First Half Collapse
This story originally published on InsideCarolina.com

Inside Carolina
Posted Jan 26, 2013


RALEIGH, N.C. – Despite its leading scorer sidelined early with foul trouble, North Carolina pulled within four points midway through the first half to quiet the PNC Arena crowd, if only for a moment. Then the Tar Heels fell apart.

“In my opinion, there’s not a lot I can say,” UNC head coach Roy Williams told reporters during his postgame press conference. “It was a butt-kicking is what it was.”

James Michael McAdoo picked up his second foul with 18:02 left on the clock, stripping UNC of its primary post scorer and allowing the Wolfpack to feed off its frenzied crowd to build a 22-10 lead. McAdoo returned following the second media timeout and scored his first points on a dunk, prompting an 8-0 UNC run.

Then came the third media timeout with 7:50 left on the clock. When the horn sounded to resume play, the Wolfpack asserted itself and the Tar Heels wilted.

N.C. State forced UNC into poor shot selections and beat its opponent down the floor in transition while churning out a 27-4 run to essentially put the game away before halftime.

“Coming out of that one media timeout, we kind of just lost our sense of urgency,” McAdoo said.

UNC missed 11 of its 13 shots during that five-minute stretch, while the Wolfpack converted nine of its 10 field attempts. Seven of those baskets were either dunks or layups.

“We didn’t run back on defense,” Williams said when asked about the first half collapse. “They had a greater sense of urgency than we did. It was 20-0 in fast break. When you work on it and talk about it, work on it and talk about it and you don’t do it… I’m not into moral victories and I’m not into this pansy kind of crap; we stunk.”

N.C. State finished the game with a 39-19 edge in fast break points, highlighting the glaring difference in the two halves.

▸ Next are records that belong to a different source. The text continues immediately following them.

theorem sweepAge_due (hr : d.recordAt false s ≠ 0) (hd : d.recDue (d.recordAt false s) = true)
    (hh : d.heldBy s (d.flow.served + 1) none = false) (ht : d.tState ≠ 5) : d.sweepAge s = d.recordAged s := by
  have hu : d.ownUpdate (.age s) = d.ageApply s := if_neg (by
    show ¬ d.heldBy s (d.flow.served + 1) none = true
    rw [hh]
    decide)
  have ha : d.ageApply s = d.recordAged s := if_pos ⟨hr, hd⟩
  unfold sweepAge
  dsimp only
  rw [if_neg (by rw [hd]; simpa using hr), if_neg ht, hu, ha]

theorem recordAged_leaves : (d.flowCnt 10).moves (d.recordAged s) endParts endPages ∧ fades d (d.recordAged s) ∧
    slotKind ((d.recordAged s).slotAt false s) = 0 := by
  obtain ⟨hm, -, hf, hz⟩ := endRecord_leaves (d := d.flowCnt 10) (s := s) (kind := 2) (reason := 1) (remote := false)
  have hc : fades d (d.flowCnt 10) := fades.of_flow (bump_flow _ _ _ _)
  exact ⟨hm, hc.trans hf, hz⟩

theorem on_recordAged {y : Fld} (hp : y.reg.plain = true := by rfl) (hr : y.reg.apart (FLOW.CNT.ix 10) = true := by rfl)
    (hg : endPages.contains y.reg.page = false := by rfl) : (d.recordAged s).on y = d.on y := by
  rw [recordAged_leaves.1.on y 0 hp hg]
  exact on_bump_apart _ _ _ _ _ _ hr

theorem visitAged_due (hr : d.recordAt false d.flow.pair ≠ 0) (hd : d.recDue (d.recordAt false d.flow.pair) = true)
    (hh : d.heldBy d.flow.pair (d.flow.served + 1) none = false) (ht : d.tState ≠ 5) (hm : d.slotAt false (d.mateOf d.flow.pair) = 0) :
    d.visitAged = d.visitRead.recordAged d.flow.pair := by
  have hv := moves_visitRead (d := d)
  have hrec : d.visitRead.recordAt false d.flow.pair = d.recordAt false d.flow.pair :=
    recordAt_congr (by rw [hv.keeps_flow]) (by rw [hv.keeps_flow]) (by rw [hv.keeps_flow])
  have hage : d.visitRead.sweepAge d.flow.pair = d.visitRead.recordAged d.flow.pair := by
    refine sweepAge_due (hrec ▸ hr) (by rw [hrec, recDue_of_walk hv, hd]) ?_ ?_
    · rw [heldBy_congr hv.keeps_flow hv.keeps_eng, hv.keeps_flow, hh]
    · rw [tState, hv.fld TNDM.STATE_STATE 0 rfl rfl]
      exact ht
  have hmate : slotKind (d.visitRead.slotAt false (d.mateOf d.flow.pair)) = 0 := by
    rw [slotAt_congr hv.keeps_flow, hm]
    rfl
  rw [visitAged, hage]
  exact sweepAge_notDue (.inl (recordAt_zero (recordAged_leaves.2.1.zero hmate)))

end Sys2Proof.Machine.Dev

namespace Sys2Proof.Machine
open Sys2Proof
variable {s : State}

“They were getting easy transition buckets,” junior wing Reggie Bullock said. “We weren’t getting back in transition… They were just playing a game we want to play as a Carolina team in getting out and running people. They were just doing that to us.”

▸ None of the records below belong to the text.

/-- The window scheduler: its calendar holds the grants in the order they were placed, its placement queue is oldest first and
its suspension stack bottom first. -/
structure Scheduler where
  spans : List Span
  window : Option Window
  lastClosed : Option TreeCycle
  due : Bool
  dueDeadline : Option LocalCount
  calendar : List Grant
  placements : List Request
  stack : List Hold
  deriving DecidableEq, Repr

/-! ### The burst classifier (R82, R86) -/

/-- The grant kinds of a report (R80). -/
inductive ReportKind where
  | discover
  | range
  | verify
  | data
  | ungranted
  deriving DecidableEq, Repr

/-- What the first-uncorrectable capture holds (R86). -/
structure Captured where
  cycle : TreeCycle
  kind : ReportKind
  arrival : BitVec 28
  deriving DecidableEq, Repr

/-- The issued-grant table, in the order the grants were issued, and the capture: `none` is armed (R82, R86). -/
structure Classifier where
  issued : List DirectedGrant
  capture : Option Captured
  deriving DecidableEq, Repr

/-! ### The ranging unit (R97) -/

/-- An attempt slot (R97). -/
inductive Slot where
  | idle
  | asked (x : Identity)
  | out (x : Identity) (cycle : TreeCycle) (offset : Nat)
  | answered (x : Identity)
  deriving DecidableEq, Repr

/-- The reasons of RANGING-FAILED, in the order of the event table (R42). -/
inductive RangingFailure where
  | noResponse
  | noAgreement
  | beyondReach
  | notQueued
  deriving DecidableEq, Repr

/-- What the ranging unit hands for an awaited result (R107); `proceed` is the spec's "continue". -/
inductive RangingOutcome where
  | proceed (samples : List Int) (attempts : Nat)
  | agreement (samples : List Int) (launchDelay : Nat)
  | failure (reason : RangingFailure)
  deriving DecidableEq, Repr

/-! ### The delay tracker (R115 to R118) -/

/-- The ends of the launch delay range (R119). -/
inductive Limit where
  | low
  | high
  deriving DecidableEq, Repr

/-- A correction: the new launch delay and where the clamp acted (R118, R119). -/
structure Correction where
  newDelay : Nat
  clamped : Option Limit
  deriving DecidableEq, Repr

/-- A result of the delay tracker (R115, R116, R117). -/
inductive TrackerResult where
  | missing (run : Nat)
  | lost
  | misaligned
  | rerange
  | aligned (drift : Int) (lastGood : LocalCount) (correction : Option Correction)
  deriving DecidableEq, Repr

/-! ### Notices and the peer link unit (R125 to R143) -/

/-- The tree notices with their fields (R143, chapter 10, R190). -/
inductive Notice where
  | claim (x : Identity) (heard : TreeCycle)
  | object (x : Identity) (claimant : Channel)
  | release (x : Identity)
  | quiet (first : TreeCycle) (length : BitVec 4)
  | cross (x : Identity) (down : Channel)
  | handoff (x : Identity) (target : Channel) (delay : BitVec 21)
  | accept (x : Identity) (source : Channel) (newHandle : Handle)
  | decline (x : Identity) (source : Channel) (reason : BitVec 4)
  | taken (x : Identity) (source : Channel)
  | lapsed (x : Identity) (source : Channel)
  | withdraw (x : Identity) (target : Channel)
  deriving DecidableEq, Repr

/-- The lane receiver states, in the order they are numbered (R192). -/
inductive LaneState where
  | silent
  | seeking
  | heard
  | up
  | hold
  | absent
  deriving DecidableEq, Repr

/-- The fields of a good FILL that a receiver keeps (R127). -/
structure FillInfo where
  mask : BitVec 4
  digest : BitVec 4
  running : Bool
  deriving DecidableEq, Repr

/-- A notice in assembly: its HEAD's fields and the BODY payloads taken so far, oldest first (R140). -/
structure Assembly where
  kind : BitVec 4
  bodyCount : BitVec 2
  firstField : BitVec 22
  bodies : List (BitVec 28)
  deriving DecidableEq, Repr

/-- A lane receiver (chapter 8.5). `badRun` says whether the word before was bad; `silence` counts the word times since the last
good word as the words taken show them. -/
structure Lane where
  state : LaneState
  expected : Option Bool
  badRun : Bool
  fillRun : Nat
  goodCount : Nat
  silence : Nat
  absence : Option LocalCount
  mismatchRaised : Bool
  mismatchCount : Nat
  lastFill : Option FillInfo
  assembly : Option Assembly
  deriving DecidableEq, Repr

/-- A receiver after the reset pin, power-on and RESTART (R133; log entry 31 for `mismatchRaised`, `silence` and `assembly`). -/
def Lane.fresh : Lane where
  state := .silent
  expected := none
  badRun := false
  fillRun := 0
  goodCount := 0
  silence := 0
  absence := none
  mismatchRaised := false
  mismatchCount := 0
  lastFill := none
  assembly := none

/-- The peer link unit. `sending` holds the words still to be sent of the notice partly sent, type and payload; `laneOut` is the
word on the outbound lane, `none` while the lane is silent (R129, R130, R131). -/
structure PeerLink where
  outbound : List Notice
  sending : List (BitVec 30)
  nextAlt : Bool
  sinceFill : Nat
  strobeWords : Nat
  laneOut : Option LaneWord
  lanes : Vector Lane 3
  deriving DecidableEq, Repr

/-! ### The slate builder (R170 to R177) -/

/-- How a DROP names its terminal (R32). -/
inductive Address where
  | byHandle (h : Handle)
  | byIdentity (x : Identity)
  deriving DecidableEq, Repr

/-- The reasons of a DROP, in the order of their codes (R32, R191). -/
inductive DropReason where
  | host
  | barred
  | ranging
  | retention
  | peer
  deriving DecidableEq, Repr

/-- The downstream messages with the fields that are sent (R170). -/
inductive Message where
  | assign (x : Identity) (h : Handle)
  | setDelay (h : Handle) (delay : Nat)
  | retune (oldHandle : Handle) (target : Channel) (newHandle : Handle)
  | drop (named : Address) (reason : DropReason)
  | tune (x : Identity) (landing : Channel)
  deriving DecidableEq, Repr

/-- A backlog entry: a message and the tag kept with it (R170). -/
structure Queued where
  message : Message
  tag : Option Identity
  deriving DecidableEq, Repr

/-- A grant as a slate lists it (R191). -/
inductive SlateGrant where
  | discover (offset : Nat) (pattern : Byte)
  | directed (kind : DirectedKind) (h : Handle) (offset : Nat)
  deriving DecidableEq, Repr

/-- A control slate (R172, R191). The grantable set lists its handles in ascending order. -/
structure Slate where
  cycle : TreeCycle
  grants : List SlateGrant
  messages : List Message
  reservations : List Span
  grantable : List Handle
  deriving DecidableEq, Repr

/-- The slate builder: the backlog and the pending reservations, oldest first, and the last slate built. -/
structure SlateBuilder where
  backlog : List Queued
  reservations : List Span
  slate : Slate
  deriving DecidableEq, Repr

/-- A RANGE placement made: what the slot and the attempt count are to take (R100). -/
structure RangePlacement where
  handle : Handle
  identity : Identity
  cycle : TreeCycle
  offset : Nat
  deriving DecidableEq, Repr

/-- A delivery notice: kind, handle, identity, the slate's cycle and, for SET-DELAY, the launch delay (R175). -/
inductive Delivery where
  | assign (h : Handle) (x : Identity) (cycle : TreeCycle)
  | setDelay (h : Handle) (x : Identity) (delay : Nat) (cycle : TreeCycle)
  | retune (h : Handle) (x : Identity) (cycle : TreeCycle)
  deriving DecidableEq, Repr

/-! ### The host port (R178 to R188) -/

/-- The part states (R178). -/
inductive PartState where
  | init
  | aligning
  | running
  deriving DecidableEq, Repr

/-- The detail of REGISTERED (R41, R164). -/
inductive RegisteredAs where
  | fresh
  | rerange
  | handover (source : Channel)
  deriving DecidableEq, Repr

/-- The detail of RELEASED (R49, R147). -/
inductive ReleasedBy where
  | retention
  | peerClaim (p : Channel)
  deriving DecidableEq, Repr

/-- The detail of RERANGE (R36). -/
inductive RerangedBy where
  | heard (attemptCount : Byte)
  | misaligned
  | host
  deriving DecidableEq, Repr

/-- The reasons of HANDOVER-DECLINED, in the order of the event table (R162). -/
inductive DeclinedBy where
  | full
  | barred
  | present
  | notRunning
  | unknown
  | noAnswer
  deriving DecidableEq, Repr

/-- The end of the handover that lapsed (R163, R166). -/
inductive HandoverEnd where
  | source
  | target
  deriving DecidableEq, Repr

/-- The causes of HANDOVER-LAPSED, in the order of the event table (R163, R166). -/
inductive LapsedBy where
  | notice
  | deadline
  | withdrawn
  deriving DecidableEq, Repr

/-- The events with the handle, identity and detail each carries, in the order of the event table (chapter 12.6). -/
inductive Event where
  | registered (h : Handle) (x : Identity) (detail : RegisteredAs)
  | rangingFailed (h : Handle) (x : Identity) (reason : RangingFailure)
  | lost (h : Handle) (x : Identity)
  | released (h : Handle) (x : Identity) (detail : ReleasedBy)
  | duplicate (h : Handle) (x : Identity) (objector : Channel)
  | claimYielded (h : Handle) (x : Identity) (claimant : Channel)
  | tableFull (x : Identity) (attemptCount : Byte)
  | barredHeard (x : Identity) (attemptCount : Byte)
  | outOfBand (x : Identity) (coarse : Int)
  | crossHeard (x : Identity) (down : Channel) (attemptCount : Byte)
  | tuneSent (x : Identity) (landing : Channel)
  | delayLimit (h : Handle) (x : Identity) (limit : Limit)
  | rerange (h : Handle) (x : Identity) (detail : RerangedBy)
  | handoverDone (h : Handle) (x : Identity) (target : Channel) (newHandle : Handle)
  | handoverDeclined (h : Handle) (x : Identity) (target : Channel) (reason : DeclinedBy)
  | handoverLapsed (h : Handle) (x : Identity) (side : HandoverEnd) (other : Channel) (cause : LapsedBy)
  | laneChange (channel : Channel) (left : LaneState) (entered : LaneState)
  | configMismatch (channel : Channel) (own : BitVec 4) (received : BitVec 4)
  | windowClosed (bursts : Nat)
  deriving DecidableEq, Repr

/-- An event record: the event and the tree cycle number at which it was raised (R184). -/
structure EventRecord where
  cycle : TreeCycle
  event : Event
  deriving DecidableEq, Repr

/-- The 18 counters, in the order of R186's table. -/
inductive Counter where
  | discoveryWindows
  | identitiesHeard
  | headersCorrected
  | headersUncorrectable
  | windowOverflow
  | lateReports
  | strayReports
  | wrongTerminal
  | foreignLight
  | contestedIgnored
  | outOfBand
  | noticesDiscarded
  | noticeOverruns
  | messageOverruns
  | eventsLost
  | badWords (l : LaneNo)
  deriving DecidableEq, Repr

/-- The attention conditions (R187). -/
inductive Condition where
  | header
  | duplicate
  | lane
  | overrun
  deriving DecidableEq, Repr

/-- Which attention conditions are set (R187). -/
structure Attention where
  header : Bool
  duplicate : Bool
  lane : Bool
  overrun : Bool
  deriving DecidableEq, Repr

/-- No condition set. -/
def Attention.clear : Attention where
  header := false
  duplicate := false
  lane := false
  overrun := false

/-- What READ-STATUS reports of the window in progress (R79). -/
structure WindowReport where
  stage : WindowStage
  grantCycle : TreeCycle
  first : TreeCycle
  length : Nat
  bursts : Nat
  deriving DecidableEq, Repr

/-- What READ-STATUS reports of an inbound lane (R139). -/
structure LaneReport where
  lane : LaneNo
  channel : Channel
  configured : Bool
  state : LaneState
  lastFill : Option FillInfo
  deriving DecidableEq, Repr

The Wolfpack not only won the stat sheet during the first half, it also won in the intangible categories, such as hustle plays.

“We had a loose ball at the center line and we’re reaching down to pick it up and T.J. Warren comes from behind and dives in there and gets the ball,” Williams said. “That was the game, the way I looked at it.”

The sense of urgency angle has been stuck on repeat with this edition of the Tar Heels, prompting many to ask what it will take to end that problem once and for all.

“I think it just comes with showing up ready to play and doing whatever you have to do,” McAdoo said. “When the ball is tipped up, you’ve got to want it more than the other team. It doesn’t matter if they’ve got 20,000 fans or if nobody’s watching. If there’s a scoreboard and they’re keeping score, we need to be ready to play and take pride in everything we do.”

While there will undoubtedly be plenty of people that look to UNC’s second-half rally as a positive, Williams made a point to crush that belief.

“I don’t care about learning experiences,” Williams said. “Learning experiences – that’s for babies. By God, you’ve got to play. We’ve had enough learning experiences. We’ve got to play.”